Every fall I say never again, and a year later I'm right back in the same place. Every spring I swear I won't put myself through the heartbreak, and seven months later I've convinced myself it will never happen again. I'm talking about spring bulbs, notably tulips, which I've fallen hopelessly and stupidly in love with over the last few years.

But planting bulbs six inches down in rocky clay is absolute hell. Or, more accurately, digging to plant those bulbs is hell. And while the flowers thrive admirably in the terrible soil (part of why I keep putting myself through the misery), they are all too often cut down just as they're about to burst into bloom, thanks to the abundance of rabbits and other rodents around here.

And then there's the forced bulbs. Potted hyacinths are intoxicating, in both form and fragrance. Beloved tulips, the finicky Triumph varieties that are drool-inducing in catalogs but really just high-effort annuals in the garden, are ideal for potting and forcing, which is by its nature a one-time deal, an excuse for palette-defying colors and experimentation that is only justifiable in the depths of winter.

But the fungus gnats! Every year they grow in intensity! I have no choice but to let the pots overwinter in the musty garage...there is no greenhouse, cold frame, basement, or cool closet where they could possibly go. And in that same vein of helplessness, I cannot banish the fungus gnats from the garage, even when I leave the potted bulbs almost completely dry throughout the winter, as I did last year.

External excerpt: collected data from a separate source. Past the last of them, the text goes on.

/-- The settings record of a proposal whose fields are in the ranges of R135 is read back field by field, and neither
the unused-bit check of R173 nor the range rule of R136 refuses it, whatever stands where a field is absent. -/
def Obligations.SettingsRecordsRoundTrip : Prop :=
  ∀ (tag : Byte) (p : Proposal),
    (∀ k, p.period = some k → 2 ≤ k ∧ k ≤ 65536) → (∀ k, p.divider = some k → 1 ≤ k ∧ k ≤ 4096)
    → (∀ k, p.budget = some k → k ≤ 65535) → (∀ k, p.timingFilter = some k → k ≤ 15)
    → (∀ a k, p.quota.read a = some k → k ≤ 128) → (∀ i x, p.pairSetup.read i = some x → x.guard ≤ 1023)
    → (p.bytes tag).length = 38 ∧ proposalOf (p.bytes tag) = p ∧ rangeFault (p.bytes tag) = none
      ∧ unusedBitSet (p.bytes tag) = false

/-! ## Frames: the queue check, the frame checks and admission (R22, R23, R165, R166) -/

/-- The tables that every frame is checked against. Each of the 26 commands has its code (section 11.2) and its
permitted payload lengths (section 11.3), no other code names a command, and the checks of R166 come in their order:
the code, the length, the session state. Then R22, row by row: a CLOSE is of the row of AT_BOUNDARY if its mode byte is
01H, and of the row of NOW otherwise. -/
def Obligations.FrameChecksFollowTheTables : Prop :=
  (∀ x ∈ ([(.openSession, 0x01, [1]), (.close, 0x02, [1]), (.renew, 0x03, [0, 1]), (.status, 0x04, [0]),
      (.reserve, 0x05, [3]), (.release, 0x06, [3]), (.stageEntry, 0x07, [9]), (.amendEntry, 0x08, [9]),
      (.withdrawEntry, 0x09, [1]), (.clearStaging, 0x0A, [0]), (.readStaged, 0x0B, [1]), (.readActive, 0x0C, [2]),
      (.commit, 0x0D, [0]), (.abandon, 0x0E, [0]), (.forceLine, 0x0F, [2]), (.unforceLine, 0x10, [1]),
      (.setSense, 0x11, [4]), (.armSense, 0x12, [1]), (.disarmSense, 0x13, [1]), (.readCaptures, 0x14, [1]),
      (.propose, 0x15, [39]), (.vote, 0x16, [3]), (.retract, 0x17, [2]), (.readSettings, 0x18, [0]),
      (.readBallot, 0x19, [0]), (.readNotices, 0x1A, [1])] : List (Command × Byte × List Nat)),
    x.1.code = x.2.1 ∧ x.1.lengths = x.2.2)
  ∧ (∀ c : Command, Command.ofCode c.code = some c)
  ∧ (∀ (b : Byte) (c : Command), Command.ofCode b = some c → c.code = b)
  ∧ (∀ b : Byte, (Command.ofCode b).isSome = codeIsCommand b)
  ∧ (∀ (code : Byte) (payload : List Byte) (q : SessionState),
    (codeIsCommand code = false → frameRefusal code payload q = some .unknownCommand)
    ∧ ∀ c : Command, c.code = code →
      (payload.length ∉ c.lengths → frameRefusal code payload q = some .badFrame)
      ∧ (payload.length ∈ c.lengths → frameRefusal code payload q = (c.row payload).refusal q))
  ∧ ∀ payload : List Byte,
    (∀ q : SessionState, (Command.openSession.row payload).refusal q = if q.present then some .alreadyOpen else none)
    ∧ (∀ q : SessionState, (Command.status.row payload).refusal q = none)
    ∧ (∀ c : Command, (c = .renew ∨ c = .readNotices ∨ c = .readCaptures ∨ c = .readActive ∨ c = .readStaged
        ∨ c = .readSettings ∨ (c = .close ∧ byteAt payload 0 ≠ 1)) →
      (c.row payload).refusal .closed = some .noSession ∧ (c.row payload).refusal .openState = none
      ∧ (c.row payload).refusal .closing = none ∧ (c.row payload).refusal .expired = some .sessionExpired)
    ∧ (∀ c : Command, (c = .reserve ∨ c = .release ∨ c = .stageEntry ∨ c = .amendEntry ∨ c = .withdrawEntry
        ∨ c = .clearStaging ∨ c = .commit ∨ c = .abandon ∨ c = .forceLine ∨ c = .unforceLine ∨ c = .setSense
        ∨ c = .armSense ∨ c = .disarmSense ∨ c = .propose ∨ c = .vote ∨ c = .retract ∨ c = .readBallot
        ∨ (c = .close ∧ byteAt payload 0 = 1)) →
      (c.row payload).refusal .closed = some .noSession ∧ (c.row payload).refusal .openState = none
      ∧ (c.row payload).refusal .closing = some .sessionClosing
      ∧ (c.row payload).refusal .expired = some .sessionExpired)
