-- ==== Sys2Proof/Laws/Lines.lean ====
section
/-! SUPPORT. Pairs of drive lines, and what each operation of the drive engine does to one line. -/

namespace Sys2Proof.Machine

/-! ## Pairs (R51) -/

@[simp] theorem partner_partner (d : Drive) : partner (partner d) = d := by
  revert d
  decide

theorem partner_ne (d : Drive) : partner d ≠ d := by
  revert d
  decide

@[simp] theorem pairOf_partner (d : Drive) : pairOf (partner d) = pairOf d := by
  revert d
  decide

@[simp] theorem interlocked_partner (st : Settings) (d : Drive) : interlocked st (partner d) = interlocked st d := by
  simp [interlocked]

/-! ## One line -/

@[simp] theorem DriveLine.stop_idle : DriveLine.idle.stop = .idle := rfl

/-- A guarded deassert leaves the line DEASSERTED (R100). -/
@[simp] theorem DriveLine.guardedDeassert_asserted (st : Settings) (d : Drive) (l : DriveLine) :
    (l.guardedDeassert st d).asserted = false := by
  unfold DriveLine.guardedDeassert
  split
  · rfl
  · next h => simpa using h

/-- A due entry asserts a DEASSERTED line only if the line is not blocked (R99). -/
theorem DriveLine.serve_asserted {st : Settings} {d : Drive} {cycle : Cycle} {act : Action} {l : DriveLine}
    (low : l.asserted = false) : (l.serve st d true cycle act).asserted = false := by
  unfold DriveLine.serve
  split
  · cases act <;>
      simp [DriveLine.dueAssert, DriveLine.dueDeassert, DriveLine.dueToggle, DriveLine.duePulse, DriveLine.defer, low]
    split <;> simp
  · exact low

/-- A due entry on a forced line changes nothing (R101). -/
theorem DriveLine.serve_forced {st : Settings} {d : Drive} {b : Bool} {cycle : Cycle} {act : Action} {l : DriveLine}
    (h : l.forcing ≠ .free) : l.serve st d b cycle act = l := by
  simp [DriveLine.serve, h]

/-- Lowering a pulse end never asserts a line (R106). -/
theorem DriveLine.lowerPulse_asserted {st : Settings} {d : Drive} {l : DriveLine}
    (h : (l.lowerPulse st d).asserted = true) : l.asserted = true := by
  unfold DriveLine.lowerPulse at h
  split at h
  · exact h
  · split at h
    · simp [DriveLine.endPulse] at h
    · exact h

/-- Serving a due entry changes the drive record of its own line only (R59, R101). -/
theorem State.serveDrive_line (s : State) (d e : Drive) (act : Action) (h : e ≠ d) :
    (s.serveDrive d act).line e = s.line e := by
  simp [State.serveDrive, State.line, State.setLine, Bank.read_write_of_ne _ _ h]

end Sys2Proof.Machine
end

So what is to be done? Well, in terms of the potted bulbs, it's to re-focus and go small. I potted only five 'Brown Sugar' and five 'Gavota' tulips and am taking a year off from hyacinths (having to throw them in the compost after the house became infested was so painful anyway that a break is good to heal that wound).

I developed the above contraption so that the pots can dry out on the patio, not in the garage where the fungus infestation would surely begin. And the wire mesh (held down unattractively but effectively by a hose and doormat) will hopefully keep out the rodent life until the soil dries up. At that point, the plan is to move the pots to the garage so they don't get destroyed by the cold temperatures, spray the top of the soil with chamomile tea (recommended by many gardeners for keeping fungus gnats at bay), and then displaying these pots outdoors in April, so even if they are infested with the damn gnats, the chilly spring air can take care of it.

As for toiling in the clay, I did it again but on a smaller scale than the last three years. I planted only 10 more 'Dordogne' and 10 'Cum Laude'. The former are so beautiful that I couldn't resist adding more, and the latter are a seductive purple that will offset the yellow-pinkish-ness of the 'Dordognes' at the end of the tulip season. It was hard work, but I've accepted the risks involved and plan to arm myself with hideous-smelling Liquid Fence again and hope for the best. I guess it's that "try again next year" attitude that is inherent to gardeners!

8 comments:

Rose said...

I certainly understand your frustration, Rose. I had the bright idea last year to plant a large swath of tulips and daffodils in front of a large spruce tree where nothing else grows. What I didn't realize was that the soil in this area is rock-hard clay. Besides the clay, tree roots stretch out everywhere, so digging in this area was no fun--I could only plant a few before my knees and wrists were sore. The flowers did look good last spring, but I decided I needed even more. So here I am again this fall, battling the clay and tree roots.

I hope your ideas for keeping the fungus gnats at bay work--I've battled that problem, too. We gardeners are a stubborn bunch or maybe we're just eternal optimists:)

Diane said...

That reminds me, I still have 100 daffodils that need to go into the ground!
Thanks for your comment on my blog... I didn't know you went to CSU! It's great here but living up the canyon instead of in the midst of Chicago is a BIG adjustment!

garden girl said...

I've given up on tulips years ago. As much as I love them, they always end up as rabbit food.

I think potting soil often comes fully-equipped with fungus gnat eggs just waiting for some moisture to hatch.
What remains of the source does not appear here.